Giving the drug before surgery instead of chemotherapy led to a huge increase in patients being declared cancer-free, a clinical trial found.

Meanwhile, 60% of patients diagnosed with advanced forms of lung cancer who took lorlatinib were still alive five years later with no progression in their disease, data presented at the conference showed. The rate was 8% in patients treated with a standard drug, the trial found.

Doctors hailed the trial results as “off the chart”, saying the drug stopped lung cancer advancing for longer than any other treatment in medical history.

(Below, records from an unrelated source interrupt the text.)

/-- Settles O5: by the operation code; for UPDATE the payload taken and the rest are DIN cut at `len`. -/
theorem decodedCommandIsWhatWasSent : Obligations.DecodedCommandIsWhatWasSent := by
  intro w din rest i hdec hne
  rcases decode_eq_ready hdec with ⟨hop, rfl, rfl⟩ | ⟨hop, hle, rfl, rfl⟩ | ⟨hop, rfl, rfl⟩ | ⟨-, hreserved, -⟩
  · exact ⟨rfl, rfl, commandWord 0 0, rfl, by simp [hop], by simp [hop]⟩
  · have hword : commandWord 1 (lenOf w) = w := hop ▸ commandWord_opOf_lenOf w
    exact ⟨beq_iff_eq.2 (List.length_take_of_le hle), List.take_append_drop _ din, _, rfl, congrArg opOf hword,
      fun _ => hword⟩
  · exact ⟨rfl, rfl, commandWord 2 0, rfl, by simp [hop], by simp [hop]⟩
  · exact absurd hreserved hne

/-! ## Whole command sequences -/

/-- A decoded command goes before what is read behind it. -/
theorem decodeAll_cons_of_ready {w : CmdWord} {ws : List CmdWord} {din rest left : List Byte} {i : Instr}
    {is : List Instr} (h : decode w din = .ready i rest) (hrest : decodeAll ws rest = some (is, left)) :
    decodeAll (w :: ws) din = some (i :: is, left) := by
  simp [decodeAll, h, hrest]

@[simp] theorem encodeAll_cons_cmd (i : Instr) (is : List Instr) :
    (encodeAll (i :: is)).cmd = (encode i).cmd ++ (encodeAll is).cmd := rfl

@[simp] theorem encodeAll_cons_din (i : Instr) (is : List Instr) :
    (encodeAll (i :: is)).din = (encode i).din ++ (encodeAll is).din := rfl

/-- The transfers of one well-formed instruction, before any others, are read as its expansion, and what is behind
them is read as if they had not been there. -/
theorem decodeAll_encode_append {i : Instr} (hwf : i.wf = true) (is : List Instr) (ws : List CmdWord)
    {din rest : List Byte} (h : decodeAll ws din = some (expandPseudo is, rest)) :
    decodeAll ((encode i).cmd ++ ws) ((encode i).din ++ din) = some (expandPseudo (i :: is), rest) := by
  have hinit := decode_of_op_zero (opOf_commandWord 0 0)
  have hfinal := decode_of_op_two (opOf_commandWord 2 0)
  cases i with
  | init => exact decodeAll_cons_of_ready (hinit _) h
  | update len data => exact decodeAll_cons_of_ready (decode_updateWord (beq_iff_eq.1 hwf) din) h
  | final => exact decodeAll_cons_of_ready (hfinal _) h
  | reserved3 => cases hwf
  | hash len data =>
    exact decodeAll_cons_of_ready (hinit _)
      (decodeAll_cons_of_ready (decode_updateWord (beq_iff_eq.1 hwf) din) (decodeAll_cons_of_ready (hfinal _) h))

/-- Settles O6, by induction on the sequence: each instruction's transfers are read off before the others'. -/
theorem decodeInvertsEncode : Obligations.DecodeInvertsEncode := by
  intro is rest hwf
  induction is with
  | nil => rfl
  | cons i is ih =>
    rw [List.forall_mem_cons] at hwf
    rw [encodeAll_cons_cmd, encodeAll_cons_din, List.append_assoc]
    exact decodeAll_encode_append hwf.1 is _ (ih hwf.2)

/-! ## The step -/

/-- Settles O8: `fetch` answers the decoded command, and the step runs it. -/
theorem stepRunsDecodedCommand : Obligations.StepRunsDecodedCommand := by
  intro s w ws i rest hrst hcmd hdec
  simp [step, fetch, hrst, hcmd, hdec]

/-- Settles O4: the decoder answers reserved3 for operation code 3 and for no other, and its meaning is the refusal. -/
theorem reservedOpIsRefused : Obligations.ReservedOpIsRefused := by
  refine ⟨rfl, fun _ => rfl, fun s w ws hrst hcmd hop => ?_, fun w din rest hdec => ?_⟩
  · rw [stepRunsDecodedCommand s w ws _ _ hrst hcmd (decode_of_op_three hop s.din)]
    rfl
  · rcases decode_eq_ready hdec with ⟨-, hi, -⟩ | ⟨-, -, hi, -⟩ | ⟨-, hi, -⟩ | ⟨hop, -, -⟩
    · cases hi
    · cases hi
    · cases hi
    · exact hop

/-! ## Payloads that do not fit -/

theorem exec_update (len : Len) (data : List Byte) (s : State) :
    exec (.update len data) s = execUpdate len data s := rfl

theorem exec_final (s : State) : exec .final s = execFinal s := rfl

/-- The engine that INIT leaves. -/
def State.afterInit (s : State) : State := { s with ctx := Context.initialized }

/-- HASH is UPDATE and FINAL on the engine that INIT leaves. -/
theorem exec_hash (s : State) (len : Len) (data : List Byte) :
    exec (.hash len data) s = andThen (execUpdate len data s.afterInit) execFinal := rfl

/-- Settles O18: UPDATE refuses the payload at once, and HASH in its UPDATE. -/
theorem misfitPayloadIsRefused : Obligations.MisfitPayloadIsRefused := by
  intro s len data hmisfit
  refine ⟨execUpdate_misfit s hmisfit, ?_⟩
  rw [exec_hash, execUpdate_misfit _ hmisfit, andThen_refused]

/-! ## Responses -/

/-- What a decoded command that completes leaves on DOUT: FINAL one digest more, the others nothing. -/
theorem dout_of_exec_decoded {w : CmdWord} {din rest : List Byte} {i : Instr} {s t : State} (h : s.Inv)
    (hdec : decode w din = .ready i rest) (he : exec i s = .next t) :
    t.dout = s.dout ∨ opOf w = 2 ∧ t.dout = s.dout ++ [finalDigest s.ctx] := by
  rcases decode_eq_ready hdec with ⟨-, rfl, -⟩ | ⟨-, -, rfl, -⟩ | ⟨hop, rfl, -⟩ | ⟨-, rfl, -⟩
  · obtain rfl := Host.Outcome.next.inj he
    exact .inl rfl
  · exact .inl (absorbs_of_execUpdate h he).dout
  · obtain ⟨u, hu, hfin⟩ := execFinal_spec h
    obtain rfl : u = t := Host.Outcome.next.inj (hu.symm.trans he)
    exact .inr ⟨hop, hfin.dout_eq⟩
  · cases he

/-- Settles O13: a reset and an idle step leave DOUT, and of the commands FINAL alone adds to it. -/
theorem onlyFinalResponds : Obligations.OnlyFinalResponds := by
  intro s t h hstep
  by_cases hrst : s.rst = true
  · obtain rfl : resetEvent s = t := by simpa [step, hrst] using hstep
    exact .inl rfl
  · rcases step_eq_next hstep with ⟨hreset, -⟩ | rfl | ⟨w, ws, i, rest, hcmd, hdec, he⟩
    · exact absurd hreset hrst
    · exact .inl rfl
    · refine (dout_of_exec_decoded (s := { s with cmd := ws, din := rest }) h hdec he).imp_right ?_
      rintro ⟨hop, hdout⟩
      exact ⟨Bool.eq_false_iff.2 hrst, ⟨w, ws, hcmd, hop⟩, _, length_serialize _, hdout⟩

/-! ## The digest bus -/

/-- One more byte moves the others up and takes the low end of the bus. -/
theorem digestBus_concat (D : Digest) (b : Byte) :
    digestBus (D ++ [b]) = (digestBus D ++ b).setWidth 256 := by
  rw [BitVec.setWidth_append_eq_shiftLeft_setWidth_or, BitVec.setWidth_eq, digestBus, List.foldl_concat, digestBus]

/-- The bytes of the bus from its low end up are the digest's from its last byte back. -/
theorem extract_digestBus_reverse (R : Digest) {m : Nat} (hm : m < 32) :
    (digestBus R.reverse).extractLsb' (8 * m) 8 = R.getD m 0 := by
  induction R generalizing m with
  | nil => simp [digestBus]
  | cons b R ih =>
    rw [List.reverse_cons, digestBus_concat, BitVec.extractLsb'_setWidth_of_le (by omega)]
    cases m with
    | zero => exact BitVec.extractLsb'_append_eq_right
    | succ m => rw [BitVec.extractLsb'_append_eq_of_le (by omega), List.getD_cons_succ, ← ih (by omega)]; rfl

/-- Four neighbouring bytes read most significant first are the word they stand in. -/
theorem be32_extract {v : Nat} (x : BitVec v) (n : Nat) :
    be32 (x.extractLsb' (n + 24) 8) (x.extractLsb' (n + 16) 8) (x.extractLsb' (n + 8) 8) (x.extractLsb' n 8) =
      x.extractLsb' n 32 := by
  rw [be32, BitVec.extractLsb'_append_extractLsb'_eq_extractLsb' (by rfl),
    BitVec.extractLsb'_append_extractLsb'_eq_extractLsb' (by rfl),
    BitVec.extractLsb'_append_extractLsb'_eq_extractLsb' (by rfl)]

/-- Byte `D[k]` counts down from the top of the bus. -/
theorem extract_digestBus {D : Digest} {k : Nat} (hD : D.length = 32) (hk : k < 32) :
    (digestBus D).extractLsb' (248 - 8 * k) 8 = D.getD k 0 := by
  have hindex : D.length - 1 - (31 - k) = k := by omega
  have hstart : 248 - 8 * k = 8 * (31 - k) := by omega
  have hbyte := extract_digestBus_reverse D.reverse (m := 31 - k) (by omega)
  rwa [List.reverse_reverse, List.getD_reverse _ (by omega), hindex, ← hstart] at hbyte

/-- Settles O36: the bytes by their place, and `state[0]` as the word of the four bytes at the top. -/
theorem digestBusPlacesBytes : Obligations.DigestBusPlacesBytes := by
  refine ⟨fun D k => extract_digestBus, fun S => ?_⟩
  have hbyte (k : Nat) (hk : k < 32) := extract_digestBus (length_serialize S) hk
  calc (digestBus (serialize S)).extractLsb' 224 32
      = be32 ((serialize S).getD 0 0) ((serialize S).getD 1 0) ((serialize S).getD 2 0) ((serialize S).getD 3 0) := by
        rw [← hbyte 0 (by decide), ← hbyte 1 (by decide), ← hbyte 2 (by decide), ← hbyte 3 (by decide)]
        exact (be32_extract _ 224).symm
    _ = S.s0.extractLsb' 0 32 := be32_extract S.s0 0
    _ = S.s0 := BitVec.extractLsb'_eq_self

A third study found the drug Enhertu reduced the risk of cancer spreading in patients with HER2-low breast cancer by 38% compared with those who received chemotherapy.

Doctors also said weight-loss drugs offered a new weapon in the global fight against cancer, with “enormous potential” to prevent new cases and shrink tumours after research showed the jabs could cut the risk of developing the disease by a fifth.

Cancer survivors trying to conceive can successfully become pregnant and give birth

Early onset cancer was a key focus of discussion in Chicago. One study showed the rates of younger people developing the disease in the UK had risen 24% in two decades, a sharper increase than any other age group.

The trend has prompted a renewed interest in fertility: preserving the ability to become pregnant is often important for young people diagnosed with cancer. Certain treatments, including chemotherapy, radiotherapy and surgery, can have a temporary or permanent impact on a person’s fertility.

Researchers looked at long-term pregnancy and birth outcomes for breast cancer survivors who attempted pregnancy after treatment. They found most patients (73%) who attempted to have a baby after treatment became pregnant at least once.